%%

/-- The test of a transfer step, made before its first line goes (R265, R276): both neighbours exist, their banks can be
written, and the lines to go have no uncorrectable error (R428). Its lines then go whatever becomes of the neighbours. DESIGN
CHOICE (log entry 71): a core that has lost a link since the MROT was issued stops it with ILLEGAL_OPERAND. -/
def rotateTest (st : State) (o : EngineOp) : Mem Unit :=
  let bar (m : Option Move) : Mem Unit :=
    match m with
    | none => stopOpen st .illegalOperand
    | some m => match localBad st o.who m.dst (m.dstBank * 0x4000) 64 with
      | some a => .error (.fault st .lsWindowFault (windowAddr st o.vi m.dst a) false)
      | none => match (List.range 256).find? (fun i => st.bridge.poisoned.contains ({ m with line := i }.from_ / 64)) with
        | some i => .error (.fault st .memUncorrectable (windowAddr st o.vi m.src (m.srcBank * 0x4000 + 64 * i)) false)
        | none => .ok ()
  do
    bar (rotateMove st o 0)
    bar (rotateMove st o 256)

/-- The transfer step of MROT (R276). -/
def rotateStep (st : State) (o : EngineOp) : Mem State := do
  if o.moved = 0 then rotateTest st o
  return rotateRest st o

/-- The product step of MROT, of the resident banks. -/
def rotateProduct (st : State) (engine : Nat) (o : EngineOp) (n : Nat) : Mem (State × EngineOp) :=
  let core := coreOf (o.thread % 4096)
  let (a1, _, b1, _) := rotBanks o
  productStep st engine o (windowAddr st o.vi core (a1 * 0x4000)) (windowAddr st o.vi core (b1 * 0x4000)) n

/-! ## The residue engine (R278, R279) -/

/-- K-block j of B for the RXE. -/
def fetchResidues (st : State) (o : EngineOp) (j : Nat) : Mem (State × AMap Int × Raised) := do
  let n := min (ecK o.ec) (32 * j + 32) - 32 * j
  let (st, rows, fl) ← fetchRows o.who (bFmt o.ec) (ecN o.ec) st
    ((List.range n).map (fun k => rowAt (ecAddr o.ec 5) (ecAt o.ec 7) (32 * j + k)))
  return (st, (planeOf rows).elems.map (fun x => (x.1, intOf x.2)), fl)

/-- K-block j of B fetched into the RXE's shadow plane, where RTILE has not fetched it yet; block j0 is there already (R279). -/
def loadResidues (st : State) (engine : Nat) (o : EngineOp) (i : Nat) : Mem (State × EngineOp) :=
  if i ≤ o.loaded ∨ kBlocks o.ec 32 ≤ o.x.toNat + i then .ok (st, o)
  else do
    let (st, p, fl) ← fetchResidues st o (o.x.toNat + i)
    return (setEngine st engine { engineAt st engine with rshadow := p }, { o.raise fl with loaded := i })

/-- Step n of RTILE. -/
def residueStep (st : State) (engine : Nat) (o : EngineOp) (n : Nat) : Mem (State × EngineOp) := do
  let groups := rowGroups (ecM o.ec)
  let i := n / groups
  let j := o.x.toNat + i
  let g := n % groups
  let (st, o) ← loadResidues st engine o i
  let rows := (List.range (min (ecM o.ec) (8 * g + 8) - 8 * g)).map (8 * g + ·)
  let depth := min (ecK o.ec) (32 * j + 32) - 32 * j
  let off := elemBytes (aFmt o.ec) (32 * j)
  let (st, xs, fa) ← fetchRows o.who (aFmt o.ec) depth st
    (rows.map (fun r => rowAt (ecAddr o.ec 2) (ecAt o.ec 4) r + BitVec.ofNat 64 off))
  let x := engineAt st engine
  let x := if g = 0 ∧ 0 < i then { x with rplane := x.rshadow, rshadow := x.rplane } else x
  let bank := if n = 0 ∧ ecFresh o.ec then [] else x.rbank
  let st := if n = 0 ∧ ecFresh o.ec then setDrn st engine false else st
  let bank := (rows.zip xs).foldl (fun bank row =>
    (List.range (ecN o.ec)).foldl (fun bank c =>
      let k := row.1 * 64 + c
      put bank k (row.2.zipIdx.foldl (fun (q : Residue) y => q.addTerm (intOf y.1) (lookD x.rplane (y.2 * 64 + c) 0)) (lookD bank k {})))
      bank) bank
  let st := setEngine st engine { x with rbank := bank }
  let o := o.raise fa
  return if g + 1 = groups then loadBeside (st, o) (loadResidues st engine o (i + 1)) else (st, o)

/-- Step g of RCONV. -/
def convertStep (st : State) (engine : Nat) (o : EngineOp) (g : Nat) : Mem (State × EngineOp) := do
  let x := engineAt st engine
  let rows := (List.range (min (ecM o.ec) (8 * g + 8) - 8 * g)).map (8 * g + ·)
  let w := fmtBits (oFmt o.ec)
  let outs := rows.map (fun r => (r, (List.range (ecN o.ec)).map (fun c =>
    (lookD x.rbank (r * 64 + c) {}).convert (oFmt o.ec) (ecRnd o.ec) (ecSat o.ec))))
  let st ← writeRows st o.who (outs.map (fun r =>
    (ecAddr o.ec 8 + BitVec.ofNat 64 (r.1 * (ecAt o.ec 10).toNat), rowBytes (oFmt o.ec) (ecN o.ec),
      ofLanes w (r.2.map (·.1)), 2 ^ (w * ecN o.ec) - 1)))
  return (setDrn st engine true, o.raise (outs.foldl (fun a r => r.2.foldl (fun a y => a.or y.2) a) {}))

/-! ## The convert-and-gather engine (R283 to R285) -/

/-- The bytes of output line n: from the first to before the last, counted from the destination. -/
def lineSpan (dst : DWord) (bytes n : Nat) : Nat × Nat :=
  let o := dst.toNat % 64
  (64 * n - o, min bytes (64 * (n + 1) - o))

/-- A span with some of its bytes as they were before the operation overwrote them. -/
def withOld (old : AMap Nat) (va : DWord) (n v : Nat) : Nat :=
  (List.range n).foldl (fun v i =>
    match look old (va + BitVec.ofNat 64 i).toNat with
    | some b => v - v / 2 ^ (8 * i) % 256 * 2 ^ (8 * i) + b * 2 ^ (8 * i)
    | none => v) v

%%

- _Aim of the task_
Report the lines above that have the word "fetchResidues" in them.

- _Solved problem_
def fetchResidues (st : State) (o : EngineOp) (j : Nat) : Mem (State × AMap Int × Raised) := do
    let (st, p, fl) ← fetchResidues st o (o.x.toNat + i)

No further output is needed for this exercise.